── Supplied entries ──
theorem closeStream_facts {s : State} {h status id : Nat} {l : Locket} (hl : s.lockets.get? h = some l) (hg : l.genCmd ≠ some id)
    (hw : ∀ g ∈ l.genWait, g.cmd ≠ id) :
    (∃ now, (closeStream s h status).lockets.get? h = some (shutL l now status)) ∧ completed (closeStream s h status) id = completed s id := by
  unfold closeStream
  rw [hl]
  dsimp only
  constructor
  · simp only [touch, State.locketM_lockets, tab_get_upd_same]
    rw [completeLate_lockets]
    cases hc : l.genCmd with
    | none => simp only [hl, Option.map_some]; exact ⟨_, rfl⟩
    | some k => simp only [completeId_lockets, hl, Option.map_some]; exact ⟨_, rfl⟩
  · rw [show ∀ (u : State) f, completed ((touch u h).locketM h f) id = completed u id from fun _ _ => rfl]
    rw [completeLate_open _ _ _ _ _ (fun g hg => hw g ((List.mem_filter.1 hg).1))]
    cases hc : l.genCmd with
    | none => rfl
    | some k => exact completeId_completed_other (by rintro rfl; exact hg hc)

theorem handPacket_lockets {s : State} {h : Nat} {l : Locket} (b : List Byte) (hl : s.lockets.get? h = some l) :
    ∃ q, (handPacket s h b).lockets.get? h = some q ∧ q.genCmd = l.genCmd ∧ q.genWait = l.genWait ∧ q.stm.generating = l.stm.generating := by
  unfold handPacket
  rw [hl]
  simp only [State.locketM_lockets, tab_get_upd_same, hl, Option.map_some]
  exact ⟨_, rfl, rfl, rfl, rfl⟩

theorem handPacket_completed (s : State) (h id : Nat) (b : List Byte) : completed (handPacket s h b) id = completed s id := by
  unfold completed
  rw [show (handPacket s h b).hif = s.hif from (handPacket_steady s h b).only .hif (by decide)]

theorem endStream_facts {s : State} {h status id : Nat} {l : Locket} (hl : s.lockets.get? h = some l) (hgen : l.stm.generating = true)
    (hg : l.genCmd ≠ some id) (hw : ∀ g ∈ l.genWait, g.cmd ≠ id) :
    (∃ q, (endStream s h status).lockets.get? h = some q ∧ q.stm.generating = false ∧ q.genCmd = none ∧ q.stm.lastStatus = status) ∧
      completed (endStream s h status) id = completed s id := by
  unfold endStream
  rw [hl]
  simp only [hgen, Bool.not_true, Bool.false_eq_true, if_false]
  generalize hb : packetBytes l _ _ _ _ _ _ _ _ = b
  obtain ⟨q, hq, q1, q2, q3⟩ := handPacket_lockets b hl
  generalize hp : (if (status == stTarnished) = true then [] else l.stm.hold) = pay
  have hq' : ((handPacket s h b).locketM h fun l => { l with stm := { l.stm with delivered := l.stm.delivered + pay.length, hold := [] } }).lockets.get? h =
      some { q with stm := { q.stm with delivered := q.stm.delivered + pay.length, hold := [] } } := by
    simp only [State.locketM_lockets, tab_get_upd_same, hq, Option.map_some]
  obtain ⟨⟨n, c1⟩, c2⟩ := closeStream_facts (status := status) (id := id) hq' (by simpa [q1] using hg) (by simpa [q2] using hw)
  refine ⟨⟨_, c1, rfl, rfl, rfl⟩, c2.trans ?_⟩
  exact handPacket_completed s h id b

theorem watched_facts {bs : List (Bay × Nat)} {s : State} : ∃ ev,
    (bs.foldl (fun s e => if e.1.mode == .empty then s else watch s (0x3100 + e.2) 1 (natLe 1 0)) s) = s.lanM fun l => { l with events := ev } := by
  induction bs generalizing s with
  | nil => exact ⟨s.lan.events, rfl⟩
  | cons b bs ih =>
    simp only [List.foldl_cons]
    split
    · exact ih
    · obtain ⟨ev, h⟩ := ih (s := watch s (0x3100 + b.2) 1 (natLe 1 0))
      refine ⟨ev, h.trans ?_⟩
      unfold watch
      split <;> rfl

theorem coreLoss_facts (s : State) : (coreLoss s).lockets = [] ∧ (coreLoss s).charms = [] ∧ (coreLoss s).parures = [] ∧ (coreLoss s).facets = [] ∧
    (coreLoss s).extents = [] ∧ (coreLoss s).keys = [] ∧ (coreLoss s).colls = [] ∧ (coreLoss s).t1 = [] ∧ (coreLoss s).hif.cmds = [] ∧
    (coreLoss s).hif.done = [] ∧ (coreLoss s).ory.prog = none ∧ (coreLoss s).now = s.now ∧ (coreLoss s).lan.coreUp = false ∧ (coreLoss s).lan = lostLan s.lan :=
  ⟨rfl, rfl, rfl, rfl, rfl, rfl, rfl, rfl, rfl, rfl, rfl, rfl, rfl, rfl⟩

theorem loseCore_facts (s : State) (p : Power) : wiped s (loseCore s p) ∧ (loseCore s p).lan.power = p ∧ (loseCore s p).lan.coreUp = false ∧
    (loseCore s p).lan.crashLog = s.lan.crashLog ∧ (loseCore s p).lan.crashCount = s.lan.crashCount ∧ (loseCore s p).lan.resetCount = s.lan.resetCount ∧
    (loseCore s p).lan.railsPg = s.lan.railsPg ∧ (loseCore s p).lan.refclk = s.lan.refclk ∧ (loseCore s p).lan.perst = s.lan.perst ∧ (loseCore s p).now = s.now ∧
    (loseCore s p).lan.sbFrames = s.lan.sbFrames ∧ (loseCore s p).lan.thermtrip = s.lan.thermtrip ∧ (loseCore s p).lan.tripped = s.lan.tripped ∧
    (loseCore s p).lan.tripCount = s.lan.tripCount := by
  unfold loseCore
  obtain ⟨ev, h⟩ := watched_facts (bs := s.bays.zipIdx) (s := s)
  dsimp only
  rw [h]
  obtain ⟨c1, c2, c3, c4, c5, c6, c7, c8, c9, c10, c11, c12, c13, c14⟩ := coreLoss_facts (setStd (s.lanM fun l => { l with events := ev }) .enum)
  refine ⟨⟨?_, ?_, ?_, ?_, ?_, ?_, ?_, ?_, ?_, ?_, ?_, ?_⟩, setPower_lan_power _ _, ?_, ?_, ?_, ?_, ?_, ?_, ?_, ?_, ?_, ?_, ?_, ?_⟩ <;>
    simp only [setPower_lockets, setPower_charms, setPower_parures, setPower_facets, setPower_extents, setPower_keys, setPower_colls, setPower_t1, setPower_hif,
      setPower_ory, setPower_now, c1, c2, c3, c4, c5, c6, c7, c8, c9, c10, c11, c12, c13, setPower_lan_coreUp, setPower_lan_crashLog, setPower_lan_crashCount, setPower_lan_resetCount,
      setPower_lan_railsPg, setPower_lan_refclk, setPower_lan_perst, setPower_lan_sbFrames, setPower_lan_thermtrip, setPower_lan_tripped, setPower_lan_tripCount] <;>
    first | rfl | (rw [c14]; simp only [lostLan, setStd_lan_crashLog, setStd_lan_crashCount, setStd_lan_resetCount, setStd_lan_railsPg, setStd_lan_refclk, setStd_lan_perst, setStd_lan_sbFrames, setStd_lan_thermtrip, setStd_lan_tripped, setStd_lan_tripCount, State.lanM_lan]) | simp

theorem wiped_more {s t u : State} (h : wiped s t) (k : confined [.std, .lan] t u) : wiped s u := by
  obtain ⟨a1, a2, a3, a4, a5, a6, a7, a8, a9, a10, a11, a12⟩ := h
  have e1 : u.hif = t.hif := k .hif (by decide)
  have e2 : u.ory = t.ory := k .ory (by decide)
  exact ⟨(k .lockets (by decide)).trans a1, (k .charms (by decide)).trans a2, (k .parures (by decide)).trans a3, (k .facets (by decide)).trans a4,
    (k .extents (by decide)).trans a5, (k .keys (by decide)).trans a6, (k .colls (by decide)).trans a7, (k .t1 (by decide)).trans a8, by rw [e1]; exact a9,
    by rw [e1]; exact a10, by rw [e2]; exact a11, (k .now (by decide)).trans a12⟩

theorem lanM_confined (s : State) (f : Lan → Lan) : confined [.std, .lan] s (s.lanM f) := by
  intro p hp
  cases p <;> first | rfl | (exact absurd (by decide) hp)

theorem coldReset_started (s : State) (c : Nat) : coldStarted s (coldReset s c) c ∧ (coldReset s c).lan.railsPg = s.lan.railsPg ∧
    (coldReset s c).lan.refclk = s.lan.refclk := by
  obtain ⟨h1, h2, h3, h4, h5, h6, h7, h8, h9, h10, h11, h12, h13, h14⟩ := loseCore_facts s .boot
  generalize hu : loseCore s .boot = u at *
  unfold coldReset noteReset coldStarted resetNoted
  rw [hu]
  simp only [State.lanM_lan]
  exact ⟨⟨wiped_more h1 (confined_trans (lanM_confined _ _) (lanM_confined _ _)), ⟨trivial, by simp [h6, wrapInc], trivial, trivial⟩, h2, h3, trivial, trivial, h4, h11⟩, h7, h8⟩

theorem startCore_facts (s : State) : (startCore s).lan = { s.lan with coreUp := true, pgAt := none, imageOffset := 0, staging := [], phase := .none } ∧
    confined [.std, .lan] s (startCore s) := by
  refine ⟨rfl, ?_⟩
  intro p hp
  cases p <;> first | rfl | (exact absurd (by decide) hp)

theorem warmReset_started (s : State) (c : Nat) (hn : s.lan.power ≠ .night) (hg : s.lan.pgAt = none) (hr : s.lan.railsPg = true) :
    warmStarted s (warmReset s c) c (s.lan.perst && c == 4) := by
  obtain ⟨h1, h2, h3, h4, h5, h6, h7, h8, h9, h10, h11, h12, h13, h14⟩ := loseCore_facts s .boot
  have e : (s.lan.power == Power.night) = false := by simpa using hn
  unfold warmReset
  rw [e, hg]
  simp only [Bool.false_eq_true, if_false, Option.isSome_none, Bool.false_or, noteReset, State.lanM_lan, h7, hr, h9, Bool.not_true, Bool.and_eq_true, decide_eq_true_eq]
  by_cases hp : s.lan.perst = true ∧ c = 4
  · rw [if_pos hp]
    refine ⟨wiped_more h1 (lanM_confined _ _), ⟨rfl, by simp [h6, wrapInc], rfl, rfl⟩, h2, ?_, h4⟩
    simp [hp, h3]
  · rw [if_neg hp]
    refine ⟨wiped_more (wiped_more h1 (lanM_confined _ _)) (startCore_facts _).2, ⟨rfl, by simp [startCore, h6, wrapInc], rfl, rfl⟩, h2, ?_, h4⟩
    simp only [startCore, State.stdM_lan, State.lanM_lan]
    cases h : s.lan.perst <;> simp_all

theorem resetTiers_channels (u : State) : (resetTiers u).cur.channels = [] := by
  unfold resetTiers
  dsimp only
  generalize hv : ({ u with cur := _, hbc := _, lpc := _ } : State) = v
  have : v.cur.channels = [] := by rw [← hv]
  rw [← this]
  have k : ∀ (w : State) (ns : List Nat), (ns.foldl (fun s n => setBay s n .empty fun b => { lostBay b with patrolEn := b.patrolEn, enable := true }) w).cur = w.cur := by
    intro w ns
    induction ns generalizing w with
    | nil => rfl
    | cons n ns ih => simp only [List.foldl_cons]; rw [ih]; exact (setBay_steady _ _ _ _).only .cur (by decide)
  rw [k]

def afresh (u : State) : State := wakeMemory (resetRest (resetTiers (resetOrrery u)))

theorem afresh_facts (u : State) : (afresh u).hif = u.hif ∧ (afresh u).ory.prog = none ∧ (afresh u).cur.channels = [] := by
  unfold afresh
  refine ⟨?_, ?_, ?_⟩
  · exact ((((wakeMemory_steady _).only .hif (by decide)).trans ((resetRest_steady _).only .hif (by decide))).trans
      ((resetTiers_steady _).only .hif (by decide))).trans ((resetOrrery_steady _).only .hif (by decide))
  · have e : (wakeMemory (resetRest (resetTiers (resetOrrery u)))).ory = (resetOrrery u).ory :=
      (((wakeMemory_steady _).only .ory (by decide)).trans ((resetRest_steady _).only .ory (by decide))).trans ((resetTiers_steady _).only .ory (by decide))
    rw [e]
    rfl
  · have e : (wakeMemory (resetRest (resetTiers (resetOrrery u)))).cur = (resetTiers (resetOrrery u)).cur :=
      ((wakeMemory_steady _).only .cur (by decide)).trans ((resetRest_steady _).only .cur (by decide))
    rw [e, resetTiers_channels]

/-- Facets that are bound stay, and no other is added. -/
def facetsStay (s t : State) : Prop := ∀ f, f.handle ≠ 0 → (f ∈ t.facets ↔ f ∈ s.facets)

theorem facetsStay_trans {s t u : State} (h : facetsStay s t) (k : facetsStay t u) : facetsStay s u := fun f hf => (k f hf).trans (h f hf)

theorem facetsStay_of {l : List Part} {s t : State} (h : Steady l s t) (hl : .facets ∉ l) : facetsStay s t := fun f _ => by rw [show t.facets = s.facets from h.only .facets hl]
───
What to do
Check the listing for the word "noteReset". Show each line that has it.

Exercise response
  unfold coldReset noteReset coldStarted resetNoted
  simp only [Bool.false_eq_true, if_false, Option.isSome_none, Bool.false_or, noteReset, State.lanM_lan, h7, hr, h9, Bool.not_true, Bool.and_eq_true, decide_eq_true_eq]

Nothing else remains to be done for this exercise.